▶ [What to do]: Everything in the data below is left aside except the lines from the one containing "chunks makes. -/" through the one containing "(afterFrame c dir fl pay s).cfgTsSec"; repeat those exactly.
-=-=-=-=-
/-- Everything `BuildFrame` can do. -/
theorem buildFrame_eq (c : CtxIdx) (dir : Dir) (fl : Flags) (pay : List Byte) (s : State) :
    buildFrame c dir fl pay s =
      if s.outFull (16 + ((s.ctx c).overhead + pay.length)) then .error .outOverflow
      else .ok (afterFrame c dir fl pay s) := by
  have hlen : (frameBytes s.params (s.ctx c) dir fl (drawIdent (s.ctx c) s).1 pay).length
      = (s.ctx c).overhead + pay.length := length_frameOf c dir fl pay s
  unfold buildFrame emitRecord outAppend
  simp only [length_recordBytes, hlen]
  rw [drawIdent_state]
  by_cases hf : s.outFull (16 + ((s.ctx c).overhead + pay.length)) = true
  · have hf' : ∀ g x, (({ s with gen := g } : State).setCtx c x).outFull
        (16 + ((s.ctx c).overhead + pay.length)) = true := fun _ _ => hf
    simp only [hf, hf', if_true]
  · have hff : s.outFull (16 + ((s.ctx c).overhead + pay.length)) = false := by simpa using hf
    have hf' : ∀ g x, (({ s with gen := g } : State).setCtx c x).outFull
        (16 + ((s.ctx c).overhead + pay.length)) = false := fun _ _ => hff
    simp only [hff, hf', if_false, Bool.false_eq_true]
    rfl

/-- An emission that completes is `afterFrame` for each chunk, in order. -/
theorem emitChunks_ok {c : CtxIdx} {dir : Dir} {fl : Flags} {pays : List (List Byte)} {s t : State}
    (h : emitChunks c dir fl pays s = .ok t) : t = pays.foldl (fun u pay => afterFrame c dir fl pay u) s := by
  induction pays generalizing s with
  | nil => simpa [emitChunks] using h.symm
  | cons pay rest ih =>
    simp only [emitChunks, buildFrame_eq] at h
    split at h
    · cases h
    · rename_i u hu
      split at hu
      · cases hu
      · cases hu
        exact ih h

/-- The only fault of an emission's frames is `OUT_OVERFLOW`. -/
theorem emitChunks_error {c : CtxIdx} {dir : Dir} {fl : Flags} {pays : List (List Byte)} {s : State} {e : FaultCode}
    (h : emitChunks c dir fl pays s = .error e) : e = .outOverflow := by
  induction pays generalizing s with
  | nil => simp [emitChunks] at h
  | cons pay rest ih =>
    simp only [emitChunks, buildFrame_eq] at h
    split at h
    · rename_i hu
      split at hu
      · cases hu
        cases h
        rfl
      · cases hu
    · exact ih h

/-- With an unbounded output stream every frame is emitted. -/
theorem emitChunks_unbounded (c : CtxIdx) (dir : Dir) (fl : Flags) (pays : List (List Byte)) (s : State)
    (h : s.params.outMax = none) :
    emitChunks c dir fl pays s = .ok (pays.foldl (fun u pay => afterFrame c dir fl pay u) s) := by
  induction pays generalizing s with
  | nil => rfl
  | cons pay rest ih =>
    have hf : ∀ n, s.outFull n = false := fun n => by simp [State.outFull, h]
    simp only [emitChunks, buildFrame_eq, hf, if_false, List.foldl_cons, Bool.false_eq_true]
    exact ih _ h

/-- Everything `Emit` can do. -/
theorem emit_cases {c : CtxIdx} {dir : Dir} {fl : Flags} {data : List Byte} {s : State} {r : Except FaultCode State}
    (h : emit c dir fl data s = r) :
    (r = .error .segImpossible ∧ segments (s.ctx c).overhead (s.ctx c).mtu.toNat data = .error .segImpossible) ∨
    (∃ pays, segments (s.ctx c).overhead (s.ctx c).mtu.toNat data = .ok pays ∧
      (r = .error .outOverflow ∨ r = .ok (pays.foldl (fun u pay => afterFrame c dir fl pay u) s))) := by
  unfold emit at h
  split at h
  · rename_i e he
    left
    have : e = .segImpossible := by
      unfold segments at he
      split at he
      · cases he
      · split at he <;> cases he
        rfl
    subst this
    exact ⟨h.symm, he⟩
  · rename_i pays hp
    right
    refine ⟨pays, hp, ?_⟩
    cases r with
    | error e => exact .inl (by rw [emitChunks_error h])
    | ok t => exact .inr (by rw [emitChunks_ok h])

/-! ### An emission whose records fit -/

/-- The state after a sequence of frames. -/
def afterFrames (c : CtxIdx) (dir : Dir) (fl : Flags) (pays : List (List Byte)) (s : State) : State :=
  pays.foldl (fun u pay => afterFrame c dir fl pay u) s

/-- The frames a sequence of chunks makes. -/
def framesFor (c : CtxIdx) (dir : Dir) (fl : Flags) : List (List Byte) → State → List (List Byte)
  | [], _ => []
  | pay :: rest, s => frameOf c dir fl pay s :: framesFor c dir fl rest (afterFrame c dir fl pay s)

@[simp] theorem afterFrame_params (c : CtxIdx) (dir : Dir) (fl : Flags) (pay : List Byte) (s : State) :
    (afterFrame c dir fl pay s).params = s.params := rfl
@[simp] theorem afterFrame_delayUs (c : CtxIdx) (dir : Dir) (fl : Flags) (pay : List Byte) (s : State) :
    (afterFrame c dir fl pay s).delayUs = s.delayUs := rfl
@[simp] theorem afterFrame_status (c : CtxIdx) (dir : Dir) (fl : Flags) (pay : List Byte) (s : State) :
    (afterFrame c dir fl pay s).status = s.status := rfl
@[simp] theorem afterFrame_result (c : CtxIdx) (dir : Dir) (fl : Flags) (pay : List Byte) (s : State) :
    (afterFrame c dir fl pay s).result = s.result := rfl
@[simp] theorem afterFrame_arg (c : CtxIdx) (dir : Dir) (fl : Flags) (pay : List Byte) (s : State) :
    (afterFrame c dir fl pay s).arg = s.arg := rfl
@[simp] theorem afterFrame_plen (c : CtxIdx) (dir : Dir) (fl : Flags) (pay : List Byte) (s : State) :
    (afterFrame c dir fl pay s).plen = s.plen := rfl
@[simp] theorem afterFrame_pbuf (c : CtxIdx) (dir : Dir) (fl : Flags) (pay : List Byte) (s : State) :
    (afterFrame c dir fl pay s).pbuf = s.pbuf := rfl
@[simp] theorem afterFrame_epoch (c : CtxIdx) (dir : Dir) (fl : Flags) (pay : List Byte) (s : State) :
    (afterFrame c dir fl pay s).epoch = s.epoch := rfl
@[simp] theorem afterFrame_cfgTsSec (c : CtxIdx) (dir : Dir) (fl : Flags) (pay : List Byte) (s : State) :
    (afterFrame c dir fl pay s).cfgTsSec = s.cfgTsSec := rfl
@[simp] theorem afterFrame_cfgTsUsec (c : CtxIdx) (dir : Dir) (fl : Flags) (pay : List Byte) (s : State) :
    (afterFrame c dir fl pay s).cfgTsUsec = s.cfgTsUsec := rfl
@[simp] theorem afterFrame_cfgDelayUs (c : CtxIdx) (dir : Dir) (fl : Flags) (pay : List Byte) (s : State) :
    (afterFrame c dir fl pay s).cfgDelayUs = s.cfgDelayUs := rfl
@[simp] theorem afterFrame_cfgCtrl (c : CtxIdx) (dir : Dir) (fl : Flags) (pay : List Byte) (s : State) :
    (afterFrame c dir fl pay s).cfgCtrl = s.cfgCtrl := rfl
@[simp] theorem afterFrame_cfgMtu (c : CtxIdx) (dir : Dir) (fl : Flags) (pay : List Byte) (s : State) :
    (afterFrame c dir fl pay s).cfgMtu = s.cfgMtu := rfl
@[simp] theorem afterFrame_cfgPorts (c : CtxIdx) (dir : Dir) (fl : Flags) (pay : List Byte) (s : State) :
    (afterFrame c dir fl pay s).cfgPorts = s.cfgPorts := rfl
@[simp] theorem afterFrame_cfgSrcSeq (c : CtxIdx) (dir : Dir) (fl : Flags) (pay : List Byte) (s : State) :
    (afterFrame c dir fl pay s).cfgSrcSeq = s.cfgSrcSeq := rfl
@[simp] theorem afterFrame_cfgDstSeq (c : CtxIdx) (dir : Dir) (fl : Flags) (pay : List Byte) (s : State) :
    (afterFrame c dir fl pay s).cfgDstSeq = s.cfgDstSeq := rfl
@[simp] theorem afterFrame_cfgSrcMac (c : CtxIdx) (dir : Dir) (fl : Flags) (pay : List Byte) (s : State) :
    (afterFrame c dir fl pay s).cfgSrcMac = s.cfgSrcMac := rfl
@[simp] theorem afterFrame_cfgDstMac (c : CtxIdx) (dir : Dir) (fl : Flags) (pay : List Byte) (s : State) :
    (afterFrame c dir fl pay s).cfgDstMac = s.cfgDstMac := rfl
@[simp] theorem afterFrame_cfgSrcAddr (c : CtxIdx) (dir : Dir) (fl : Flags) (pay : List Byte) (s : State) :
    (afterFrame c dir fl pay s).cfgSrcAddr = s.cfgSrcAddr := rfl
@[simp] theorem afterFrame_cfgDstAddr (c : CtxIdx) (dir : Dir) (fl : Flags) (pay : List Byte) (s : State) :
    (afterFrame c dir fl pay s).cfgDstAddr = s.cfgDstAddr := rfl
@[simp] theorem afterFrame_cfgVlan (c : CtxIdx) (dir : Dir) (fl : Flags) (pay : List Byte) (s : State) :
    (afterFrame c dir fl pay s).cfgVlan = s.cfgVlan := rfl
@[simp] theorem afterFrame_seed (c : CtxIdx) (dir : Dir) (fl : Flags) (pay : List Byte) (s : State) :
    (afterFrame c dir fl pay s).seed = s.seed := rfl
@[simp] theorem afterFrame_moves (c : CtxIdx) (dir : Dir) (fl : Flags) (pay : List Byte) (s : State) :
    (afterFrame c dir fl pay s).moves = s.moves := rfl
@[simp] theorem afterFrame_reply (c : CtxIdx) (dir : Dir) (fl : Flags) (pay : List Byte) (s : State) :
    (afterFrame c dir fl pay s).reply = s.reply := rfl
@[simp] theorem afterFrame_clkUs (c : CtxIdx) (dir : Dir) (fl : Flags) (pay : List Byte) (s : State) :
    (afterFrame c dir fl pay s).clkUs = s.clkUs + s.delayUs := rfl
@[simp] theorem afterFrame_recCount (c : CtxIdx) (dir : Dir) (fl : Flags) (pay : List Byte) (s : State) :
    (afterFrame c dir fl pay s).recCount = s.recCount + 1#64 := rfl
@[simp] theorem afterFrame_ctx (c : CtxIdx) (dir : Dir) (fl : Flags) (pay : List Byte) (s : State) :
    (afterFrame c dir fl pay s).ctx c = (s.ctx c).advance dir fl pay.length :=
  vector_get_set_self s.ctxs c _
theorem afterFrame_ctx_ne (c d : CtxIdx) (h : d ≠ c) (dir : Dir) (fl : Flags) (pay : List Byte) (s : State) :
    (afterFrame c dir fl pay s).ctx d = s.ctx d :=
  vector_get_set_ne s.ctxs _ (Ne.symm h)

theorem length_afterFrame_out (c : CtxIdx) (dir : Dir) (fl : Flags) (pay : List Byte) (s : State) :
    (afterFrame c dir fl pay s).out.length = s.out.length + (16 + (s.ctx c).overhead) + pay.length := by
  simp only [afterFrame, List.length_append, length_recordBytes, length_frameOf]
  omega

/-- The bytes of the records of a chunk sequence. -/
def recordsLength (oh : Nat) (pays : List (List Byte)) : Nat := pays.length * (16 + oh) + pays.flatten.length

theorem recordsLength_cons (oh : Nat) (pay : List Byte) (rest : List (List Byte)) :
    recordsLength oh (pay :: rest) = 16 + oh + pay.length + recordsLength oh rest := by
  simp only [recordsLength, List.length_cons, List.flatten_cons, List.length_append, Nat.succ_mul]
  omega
-=-=-=-=-
▶ [Task response]:
/-- The frames a sequence of chunks makes. -/
def framesFor (c : CtxIdx) (dir : Dir) (fl : Flags) : List (List Byte) → State → List (List Byte)
  | [], _ => []
  | pay :: rest, s => frameOf c dir fl pay s :: framesFor c dir fl rest (afterFrame c dir fl pay s)

@[simp] theorem afterFrame_params (c : CtxIdx) (dir : Dir) (fl : Flags) (pay : List Byte) (s : State) :
    (afterFrame c dir fl pay s).params = s.params := rfl
@[simp] theorem afterFrame_delayUs (c : CtxIdx) (dir : Dir) (fl : Flags) (pay : List Byte) (s : State) :
    (afterFrame c dir fl pay s).delayUs = s.delayUs := rfl
@[simp] theorem afterFrame_status (c : CtxIdx) (dir : Dir) (fl : Flags) (pay : List Byte) (s : State) :
    (afterFrame c dir fl pay s).status = s.status := rfl
@[simp] theorem afterFrame_result (c : CtxIdx) (dir : Dir) (fl : Flags) (pay : List Byte) (s : State) :
    (afterFrame c dir fl pay s).result = s.result := rfl
@[simp] theorem afterFrame_arg (c : CtxIdx) (dir : Dir) (fl : Flags) (pay : List Byte) (s : State) :
    (afterFrame c dir fl pay s).arg = s.arg := rfl
@[simp] theorem afterFrame_plen (c : CtxIdx) (dir : Dir) (fl : Flags) (pay : List Byte) (s : State) :
    (afterFrame c dir fl pay s).plen = s.plen := rfl
@[simp] theorem afterFrame_pbuf (c : CtxIdx) (dir : Dir) (fl : Flags) (pay : List Byte) (s : State) :
    (afterFrame c dir fl pay s).pbuf = s.pbuf := rfl
@[simp] theorem afterFrame_epoch (c : CtxIdx) (dir : Dir) (fl : Flags) (pay : List Byte) (s : State) :
    (afterFrame c dir fl pay s).epoch = s.epoch := rfl
@[simp] theorem afterFrame_cfgTsSec (c : CtxIdx) (dir : Dir) (fl : Flags) (pay : List Byte) (s : State) :
    (afterFrame c dir fl pay s).cfgTsSec = s.cfgTsSec := rfl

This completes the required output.